Extracted entries
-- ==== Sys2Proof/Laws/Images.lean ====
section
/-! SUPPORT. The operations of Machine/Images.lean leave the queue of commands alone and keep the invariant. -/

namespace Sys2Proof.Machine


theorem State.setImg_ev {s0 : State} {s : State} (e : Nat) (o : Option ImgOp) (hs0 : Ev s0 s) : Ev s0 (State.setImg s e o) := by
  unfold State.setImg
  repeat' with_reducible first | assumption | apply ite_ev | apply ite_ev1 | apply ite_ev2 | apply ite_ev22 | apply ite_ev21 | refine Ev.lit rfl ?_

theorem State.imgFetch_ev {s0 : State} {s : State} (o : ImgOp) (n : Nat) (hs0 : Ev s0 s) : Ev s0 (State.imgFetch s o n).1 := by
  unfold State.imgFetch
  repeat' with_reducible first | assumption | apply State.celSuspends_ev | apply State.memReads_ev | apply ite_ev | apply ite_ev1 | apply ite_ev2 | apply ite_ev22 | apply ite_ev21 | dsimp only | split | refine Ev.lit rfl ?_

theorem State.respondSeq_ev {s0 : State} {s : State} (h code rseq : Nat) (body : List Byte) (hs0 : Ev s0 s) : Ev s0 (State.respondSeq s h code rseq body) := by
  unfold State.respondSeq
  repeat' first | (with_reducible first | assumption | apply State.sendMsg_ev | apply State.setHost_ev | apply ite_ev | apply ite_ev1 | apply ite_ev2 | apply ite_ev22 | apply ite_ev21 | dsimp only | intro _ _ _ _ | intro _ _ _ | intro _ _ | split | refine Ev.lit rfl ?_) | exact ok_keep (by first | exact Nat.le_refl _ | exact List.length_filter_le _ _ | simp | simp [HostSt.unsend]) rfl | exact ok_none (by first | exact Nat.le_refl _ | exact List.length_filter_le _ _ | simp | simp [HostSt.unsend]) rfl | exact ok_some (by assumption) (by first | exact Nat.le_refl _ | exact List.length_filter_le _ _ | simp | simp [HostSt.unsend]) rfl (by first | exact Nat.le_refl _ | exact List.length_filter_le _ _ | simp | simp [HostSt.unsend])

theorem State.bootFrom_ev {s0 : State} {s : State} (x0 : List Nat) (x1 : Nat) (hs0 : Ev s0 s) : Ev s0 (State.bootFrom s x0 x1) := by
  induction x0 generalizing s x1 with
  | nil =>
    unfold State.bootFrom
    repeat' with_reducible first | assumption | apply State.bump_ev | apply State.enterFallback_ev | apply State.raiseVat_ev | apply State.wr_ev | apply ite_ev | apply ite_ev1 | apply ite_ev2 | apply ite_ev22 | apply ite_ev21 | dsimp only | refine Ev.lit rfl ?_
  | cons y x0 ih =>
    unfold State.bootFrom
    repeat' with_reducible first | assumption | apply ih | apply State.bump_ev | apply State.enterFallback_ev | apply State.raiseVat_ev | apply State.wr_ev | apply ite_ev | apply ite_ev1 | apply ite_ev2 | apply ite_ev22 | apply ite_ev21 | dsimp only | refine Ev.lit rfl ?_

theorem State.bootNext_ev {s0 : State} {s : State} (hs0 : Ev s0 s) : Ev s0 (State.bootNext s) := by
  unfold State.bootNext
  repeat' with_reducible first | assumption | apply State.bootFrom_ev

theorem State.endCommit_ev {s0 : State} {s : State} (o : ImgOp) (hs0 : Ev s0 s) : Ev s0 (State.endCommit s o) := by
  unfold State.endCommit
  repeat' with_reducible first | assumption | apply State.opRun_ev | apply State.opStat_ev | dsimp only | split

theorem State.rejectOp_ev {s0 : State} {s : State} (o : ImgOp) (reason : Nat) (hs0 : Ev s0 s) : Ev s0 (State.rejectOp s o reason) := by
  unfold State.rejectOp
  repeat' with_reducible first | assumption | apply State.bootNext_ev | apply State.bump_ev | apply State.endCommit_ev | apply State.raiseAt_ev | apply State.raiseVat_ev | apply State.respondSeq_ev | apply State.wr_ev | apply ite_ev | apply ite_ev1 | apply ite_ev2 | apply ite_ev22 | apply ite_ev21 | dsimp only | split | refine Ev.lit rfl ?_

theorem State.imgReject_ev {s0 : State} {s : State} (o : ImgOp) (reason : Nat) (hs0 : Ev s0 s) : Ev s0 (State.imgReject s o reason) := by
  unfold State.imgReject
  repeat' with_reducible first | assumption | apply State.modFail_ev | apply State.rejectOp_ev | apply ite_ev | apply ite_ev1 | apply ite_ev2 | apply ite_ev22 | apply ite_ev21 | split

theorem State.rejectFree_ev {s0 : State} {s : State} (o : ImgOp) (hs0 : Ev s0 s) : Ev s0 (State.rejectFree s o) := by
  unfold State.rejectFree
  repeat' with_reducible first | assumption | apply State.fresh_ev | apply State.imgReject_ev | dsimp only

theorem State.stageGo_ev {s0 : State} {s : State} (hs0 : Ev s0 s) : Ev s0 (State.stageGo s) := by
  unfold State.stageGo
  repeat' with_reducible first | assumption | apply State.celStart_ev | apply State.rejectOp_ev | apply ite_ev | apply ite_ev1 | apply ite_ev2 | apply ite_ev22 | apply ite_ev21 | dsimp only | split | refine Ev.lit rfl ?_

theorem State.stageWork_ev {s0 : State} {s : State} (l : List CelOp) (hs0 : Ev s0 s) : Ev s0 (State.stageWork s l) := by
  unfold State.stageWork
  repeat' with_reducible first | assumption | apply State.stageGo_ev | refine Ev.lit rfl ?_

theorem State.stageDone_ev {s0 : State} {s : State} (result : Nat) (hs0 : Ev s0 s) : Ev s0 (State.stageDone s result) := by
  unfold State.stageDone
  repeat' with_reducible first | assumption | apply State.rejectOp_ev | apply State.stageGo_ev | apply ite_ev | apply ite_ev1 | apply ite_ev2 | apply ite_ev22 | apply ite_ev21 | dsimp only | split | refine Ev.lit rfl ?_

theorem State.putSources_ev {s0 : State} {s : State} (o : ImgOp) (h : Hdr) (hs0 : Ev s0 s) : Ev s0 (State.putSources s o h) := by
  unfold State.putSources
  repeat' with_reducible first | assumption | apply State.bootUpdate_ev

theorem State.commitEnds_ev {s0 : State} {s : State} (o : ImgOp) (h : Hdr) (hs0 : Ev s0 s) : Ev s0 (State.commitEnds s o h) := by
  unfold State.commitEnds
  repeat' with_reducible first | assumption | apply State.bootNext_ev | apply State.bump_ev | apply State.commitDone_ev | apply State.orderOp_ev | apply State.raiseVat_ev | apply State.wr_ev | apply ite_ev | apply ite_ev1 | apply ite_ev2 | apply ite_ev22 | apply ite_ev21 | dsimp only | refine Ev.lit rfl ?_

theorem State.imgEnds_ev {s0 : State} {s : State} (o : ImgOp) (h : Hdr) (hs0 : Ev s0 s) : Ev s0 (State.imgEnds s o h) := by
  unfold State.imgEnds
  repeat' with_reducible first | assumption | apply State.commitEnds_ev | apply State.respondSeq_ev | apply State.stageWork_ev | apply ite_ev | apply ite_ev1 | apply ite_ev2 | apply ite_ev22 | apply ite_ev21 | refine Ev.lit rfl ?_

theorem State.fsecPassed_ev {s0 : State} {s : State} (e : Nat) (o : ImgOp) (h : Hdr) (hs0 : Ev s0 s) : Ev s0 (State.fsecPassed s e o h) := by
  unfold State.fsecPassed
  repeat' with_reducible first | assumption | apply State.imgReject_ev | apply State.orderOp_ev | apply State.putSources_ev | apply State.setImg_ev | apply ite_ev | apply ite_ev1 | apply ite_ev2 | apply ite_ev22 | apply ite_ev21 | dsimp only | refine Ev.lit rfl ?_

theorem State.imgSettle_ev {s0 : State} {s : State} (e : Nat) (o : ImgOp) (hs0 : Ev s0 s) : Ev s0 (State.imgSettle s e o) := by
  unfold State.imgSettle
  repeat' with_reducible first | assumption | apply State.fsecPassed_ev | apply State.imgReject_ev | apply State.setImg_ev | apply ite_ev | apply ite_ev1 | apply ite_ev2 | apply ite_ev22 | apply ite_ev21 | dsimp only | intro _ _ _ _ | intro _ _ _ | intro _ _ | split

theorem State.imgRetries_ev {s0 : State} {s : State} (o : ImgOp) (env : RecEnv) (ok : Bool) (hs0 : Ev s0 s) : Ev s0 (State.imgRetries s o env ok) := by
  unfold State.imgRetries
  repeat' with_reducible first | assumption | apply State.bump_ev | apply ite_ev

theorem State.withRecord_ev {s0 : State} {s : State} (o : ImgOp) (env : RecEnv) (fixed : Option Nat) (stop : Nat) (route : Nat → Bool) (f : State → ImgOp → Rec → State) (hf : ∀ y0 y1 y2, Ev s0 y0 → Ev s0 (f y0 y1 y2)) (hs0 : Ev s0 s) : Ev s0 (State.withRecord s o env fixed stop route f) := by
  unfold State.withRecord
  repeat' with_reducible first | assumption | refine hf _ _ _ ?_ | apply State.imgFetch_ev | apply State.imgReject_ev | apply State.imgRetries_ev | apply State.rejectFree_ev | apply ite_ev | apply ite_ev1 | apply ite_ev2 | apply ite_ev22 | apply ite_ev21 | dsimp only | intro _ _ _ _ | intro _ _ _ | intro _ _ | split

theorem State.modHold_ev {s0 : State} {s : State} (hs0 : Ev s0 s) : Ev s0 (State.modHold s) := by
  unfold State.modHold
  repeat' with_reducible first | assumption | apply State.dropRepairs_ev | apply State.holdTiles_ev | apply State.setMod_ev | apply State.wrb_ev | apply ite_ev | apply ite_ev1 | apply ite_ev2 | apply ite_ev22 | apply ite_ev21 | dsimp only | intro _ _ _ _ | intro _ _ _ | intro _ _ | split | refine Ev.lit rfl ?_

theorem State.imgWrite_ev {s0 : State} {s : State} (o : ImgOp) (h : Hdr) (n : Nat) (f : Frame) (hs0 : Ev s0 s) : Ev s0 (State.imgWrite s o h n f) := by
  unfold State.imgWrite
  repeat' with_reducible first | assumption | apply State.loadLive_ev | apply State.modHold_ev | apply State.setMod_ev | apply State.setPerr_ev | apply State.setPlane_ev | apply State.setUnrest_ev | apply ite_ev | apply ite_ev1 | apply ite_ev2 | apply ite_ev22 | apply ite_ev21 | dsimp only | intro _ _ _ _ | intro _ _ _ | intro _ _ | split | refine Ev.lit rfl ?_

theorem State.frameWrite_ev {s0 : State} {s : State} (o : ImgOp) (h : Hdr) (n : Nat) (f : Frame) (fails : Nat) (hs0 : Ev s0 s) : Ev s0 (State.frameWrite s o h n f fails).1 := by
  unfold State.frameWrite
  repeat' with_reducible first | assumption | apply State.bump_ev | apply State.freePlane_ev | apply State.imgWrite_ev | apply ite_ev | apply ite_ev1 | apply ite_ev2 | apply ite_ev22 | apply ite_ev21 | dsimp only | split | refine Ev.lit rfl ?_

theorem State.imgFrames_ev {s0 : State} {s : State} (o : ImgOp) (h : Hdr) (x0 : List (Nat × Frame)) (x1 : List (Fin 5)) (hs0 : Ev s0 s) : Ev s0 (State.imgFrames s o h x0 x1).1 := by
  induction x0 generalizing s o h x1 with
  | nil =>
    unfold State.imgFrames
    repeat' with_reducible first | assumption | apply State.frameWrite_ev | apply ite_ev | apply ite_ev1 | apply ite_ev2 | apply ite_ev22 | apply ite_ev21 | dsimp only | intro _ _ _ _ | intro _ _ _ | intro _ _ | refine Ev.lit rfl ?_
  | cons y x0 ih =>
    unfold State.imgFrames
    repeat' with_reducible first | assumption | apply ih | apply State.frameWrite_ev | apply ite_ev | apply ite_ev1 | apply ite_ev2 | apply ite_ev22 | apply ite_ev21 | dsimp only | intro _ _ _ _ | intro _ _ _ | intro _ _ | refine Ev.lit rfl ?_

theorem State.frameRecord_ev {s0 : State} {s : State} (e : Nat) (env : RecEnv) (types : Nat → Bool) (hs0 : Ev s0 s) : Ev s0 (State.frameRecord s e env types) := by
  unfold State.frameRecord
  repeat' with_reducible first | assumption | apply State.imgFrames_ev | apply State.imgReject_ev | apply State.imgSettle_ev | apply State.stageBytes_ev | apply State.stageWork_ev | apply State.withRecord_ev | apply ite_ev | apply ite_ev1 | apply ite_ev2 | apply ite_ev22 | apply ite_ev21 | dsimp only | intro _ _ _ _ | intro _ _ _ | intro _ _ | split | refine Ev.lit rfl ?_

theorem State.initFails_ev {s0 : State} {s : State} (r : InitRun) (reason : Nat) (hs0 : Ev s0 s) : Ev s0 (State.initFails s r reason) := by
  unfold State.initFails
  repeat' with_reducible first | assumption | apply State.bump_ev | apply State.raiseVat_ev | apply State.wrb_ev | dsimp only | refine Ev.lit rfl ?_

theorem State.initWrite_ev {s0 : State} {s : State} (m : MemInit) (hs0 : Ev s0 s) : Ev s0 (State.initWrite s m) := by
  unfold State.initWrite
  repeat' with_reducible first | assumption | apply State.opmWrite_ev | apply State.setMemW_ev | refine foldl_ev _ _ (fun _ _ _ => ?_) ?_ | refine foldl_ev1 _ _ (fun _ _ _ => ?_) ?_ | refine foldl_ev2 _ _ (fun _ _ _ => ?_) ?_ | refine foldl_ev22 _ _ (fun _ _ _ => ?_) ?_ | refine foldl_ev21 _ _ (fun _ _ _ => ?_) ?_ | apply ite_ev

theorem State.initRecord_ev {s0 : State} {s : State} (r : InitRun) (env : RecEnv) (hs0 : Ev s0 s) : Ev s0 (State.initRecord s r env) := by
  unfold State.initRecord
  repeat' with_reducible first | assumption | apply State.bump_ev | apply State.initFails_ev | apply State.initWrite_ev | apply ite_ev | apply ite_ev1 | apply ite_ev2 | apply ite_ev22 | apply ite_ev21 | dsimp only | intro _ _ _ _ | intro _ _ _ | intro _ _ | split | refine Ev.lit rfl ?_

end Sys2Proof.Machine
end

==

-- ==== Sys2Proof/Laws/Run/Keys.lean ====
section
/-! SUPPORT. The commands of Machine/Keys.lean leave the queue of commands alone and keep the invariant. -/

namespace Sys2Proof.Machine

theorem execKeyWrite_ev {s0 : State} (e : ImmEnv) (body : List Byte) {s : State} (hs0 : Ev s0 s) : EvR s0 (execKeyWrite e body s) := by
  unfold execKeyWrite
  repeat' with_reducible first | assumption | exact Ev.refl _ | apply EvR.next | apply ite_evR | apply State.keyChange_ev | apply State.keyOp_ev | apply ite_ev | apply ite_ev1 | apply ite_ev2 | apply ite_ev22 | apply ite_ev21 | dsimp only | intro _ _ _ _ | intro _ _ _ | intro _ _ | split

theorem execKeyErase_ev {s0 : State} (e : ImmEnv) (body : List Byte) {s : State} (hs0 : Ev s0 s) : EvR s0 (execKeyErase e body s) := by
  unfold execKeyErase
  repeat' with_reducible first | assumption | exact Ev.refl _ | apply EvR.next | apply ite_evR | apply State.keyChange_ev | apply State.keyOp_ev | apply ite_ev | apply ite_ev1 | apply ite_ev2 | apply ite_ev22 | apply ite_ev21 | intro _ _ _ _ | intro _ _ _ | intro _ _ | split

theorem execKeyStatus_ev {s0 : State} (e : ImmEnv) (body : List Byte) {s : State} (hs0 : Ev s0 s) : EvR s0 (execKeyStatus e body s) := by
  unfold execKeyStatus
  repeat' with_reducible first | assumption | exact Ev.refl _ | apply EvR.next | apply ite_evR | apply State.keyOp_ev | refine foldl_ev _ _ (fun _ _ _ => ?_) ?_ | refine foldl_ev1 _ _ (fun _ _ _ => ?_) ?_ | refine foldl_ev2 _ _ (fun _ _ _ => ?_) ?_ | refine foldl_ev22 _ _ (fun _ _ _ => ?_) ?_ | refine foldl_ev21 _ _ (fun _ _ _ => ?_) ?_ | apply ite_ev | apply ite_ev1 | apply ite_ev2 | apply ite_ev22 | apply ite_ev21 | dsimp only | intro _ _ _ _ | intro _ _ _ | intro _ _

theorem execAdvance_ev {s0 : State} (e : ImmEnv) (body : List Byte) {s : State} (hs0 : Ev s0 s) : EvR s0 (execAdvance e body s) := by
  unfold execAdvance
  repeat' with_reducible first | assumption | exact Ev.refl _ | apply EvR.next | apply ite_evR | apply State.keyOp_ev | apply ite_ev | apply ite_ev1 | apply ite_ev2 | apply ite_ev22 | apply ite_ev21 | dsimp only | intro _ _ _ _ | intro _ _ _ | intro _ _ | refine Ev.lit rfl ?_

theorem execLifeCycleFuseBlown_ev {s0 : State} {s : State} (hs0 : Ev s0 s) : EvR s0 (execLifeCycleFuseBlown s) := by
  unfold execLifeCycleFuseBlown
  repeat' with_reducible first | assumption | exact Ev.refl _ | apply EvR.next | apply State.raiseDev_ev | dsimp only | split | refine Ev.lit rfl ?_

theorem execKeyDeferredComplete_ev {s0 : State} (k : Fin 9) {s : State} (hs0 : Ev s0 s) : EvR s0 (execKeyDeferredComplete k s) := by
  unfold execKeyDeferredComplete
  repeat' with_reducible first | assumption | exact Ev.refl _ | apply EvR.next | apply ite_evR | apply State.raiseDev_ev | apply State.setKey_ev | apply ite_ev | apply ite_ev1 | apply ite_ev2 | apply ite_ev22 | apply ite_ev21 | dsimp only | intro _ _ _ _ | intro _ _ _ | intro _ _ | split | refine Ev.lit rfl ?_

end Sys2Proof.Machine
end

---

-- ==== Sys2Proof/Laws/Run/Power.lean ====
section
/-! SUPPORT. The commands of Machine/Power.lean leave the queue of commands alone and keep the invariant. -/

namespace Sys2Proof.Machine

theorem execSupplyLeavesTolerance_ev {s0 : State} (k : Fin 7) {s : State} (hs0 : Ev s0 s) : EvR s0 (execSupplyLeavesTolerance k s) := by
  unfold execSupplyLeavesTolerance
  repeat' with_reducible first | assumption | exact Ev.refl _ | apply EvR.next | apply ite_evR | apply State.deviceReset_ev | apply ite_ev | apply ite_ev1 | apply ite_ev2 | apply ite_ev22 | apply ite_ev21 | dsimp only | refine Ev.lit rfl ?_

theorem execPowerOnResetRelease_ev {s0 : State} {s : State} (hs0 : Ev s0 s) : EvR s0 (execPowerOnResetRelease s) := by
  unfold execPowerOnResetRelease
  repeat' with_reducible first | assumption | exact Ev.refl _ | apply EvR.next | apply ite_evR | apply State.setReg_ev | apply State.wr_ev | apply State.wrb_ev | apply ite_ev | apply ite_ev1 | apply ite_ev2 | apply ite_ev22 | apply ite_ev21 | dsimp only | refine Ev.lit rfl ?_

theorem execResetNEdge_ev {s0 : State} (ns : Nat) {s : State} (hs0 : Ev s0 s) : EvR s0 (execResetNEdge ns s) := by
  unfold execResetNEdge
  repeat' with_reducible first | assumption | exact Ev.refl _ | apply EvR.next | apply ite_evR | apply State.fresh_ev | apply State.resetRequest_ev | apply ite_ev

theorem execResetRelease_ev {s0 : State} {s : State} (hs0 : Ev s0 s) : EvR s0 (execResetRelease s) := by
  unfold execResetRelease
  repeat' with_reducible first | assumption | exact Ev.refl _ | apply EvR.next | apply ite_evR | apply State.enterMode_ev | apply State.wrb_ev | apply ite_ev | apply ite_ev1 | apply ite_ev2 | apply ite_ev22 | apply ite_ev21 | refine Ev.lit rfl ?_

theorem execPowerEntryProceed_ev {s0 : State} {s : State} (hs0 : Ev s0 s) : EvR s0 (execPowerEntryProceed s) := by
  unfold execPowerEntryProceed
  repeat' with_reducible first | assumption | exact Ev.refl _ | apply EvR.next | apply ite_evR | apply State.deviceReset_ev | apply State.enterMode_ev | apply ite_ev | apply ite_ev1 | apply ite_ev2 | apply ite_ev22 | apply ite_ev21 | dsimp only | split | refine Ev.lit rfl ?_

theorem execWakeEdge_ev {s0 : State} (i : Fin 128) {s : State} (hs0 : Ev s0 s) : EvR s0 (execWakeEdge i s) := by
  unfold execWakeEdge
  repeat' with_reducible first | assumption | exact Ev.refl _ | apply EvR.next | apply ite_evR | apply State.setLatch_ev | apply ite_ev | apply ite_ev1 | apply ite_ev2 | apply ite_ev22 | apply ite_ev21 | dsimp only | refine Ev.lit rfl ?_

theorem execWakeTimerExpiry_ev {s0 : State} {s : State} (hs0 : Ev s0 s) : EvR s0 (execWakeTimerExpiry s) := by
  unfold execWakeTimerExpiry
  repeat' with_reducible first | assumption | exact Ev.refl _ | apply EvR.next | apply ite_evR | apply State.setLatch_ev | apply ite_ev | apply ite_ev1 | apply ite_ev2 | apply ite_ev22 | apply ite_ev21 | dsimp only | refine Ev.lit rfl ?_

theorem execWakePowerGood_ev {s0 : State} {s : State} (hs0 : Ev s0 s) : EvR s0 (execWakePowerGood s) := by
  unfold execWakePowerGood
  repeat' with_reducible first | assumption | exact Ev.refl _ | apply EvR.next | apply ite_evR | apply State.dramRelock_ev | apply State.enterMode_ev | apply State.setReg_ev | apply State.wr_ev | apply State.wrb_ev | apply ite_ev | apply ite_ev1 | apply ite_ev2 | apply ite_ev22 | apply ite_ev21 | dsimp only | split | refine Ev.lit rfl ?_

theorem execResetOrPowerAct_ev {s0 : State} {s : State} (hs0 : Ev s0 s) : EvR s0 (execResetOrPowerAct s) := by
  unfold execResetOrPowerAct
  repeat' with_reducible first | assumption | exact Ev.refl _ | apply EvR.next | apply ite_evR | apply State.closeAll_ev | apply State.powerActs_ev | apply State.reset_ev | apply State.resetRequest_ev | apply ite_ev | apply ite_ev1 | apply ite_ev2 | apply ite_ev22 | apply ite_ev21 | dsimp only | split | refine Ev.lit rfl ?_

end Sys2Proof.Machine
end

Requirement
When you reach the line in the material above that holds "unfold State.withRecord", begin reproducing lines exactly, and stop after the line that holds "unfold State.modHold".

Solved problem
  unfold State.withRecord
  repeat' with_reducible first | assumption | refine hf _ _ _ ?_ | apply State.imgFetch_ev | apply State.imgReject_ev | apply State.imgRetries_ev | apply State.rejectFree_ev | apply ite_ev | apply ite_ev1 | apply ite_ev2 | apply ite_ev22 | apply ite_ev21 | dsimp only | intro _ _ _ _ | intro _ _ _ | intro _ _ | split

theorem State.modHold_ev {s0 : State} {s : State} (hs0 : Ev s0 s) : Ev s0 (State.modHold s) := by
  unfold State.modHold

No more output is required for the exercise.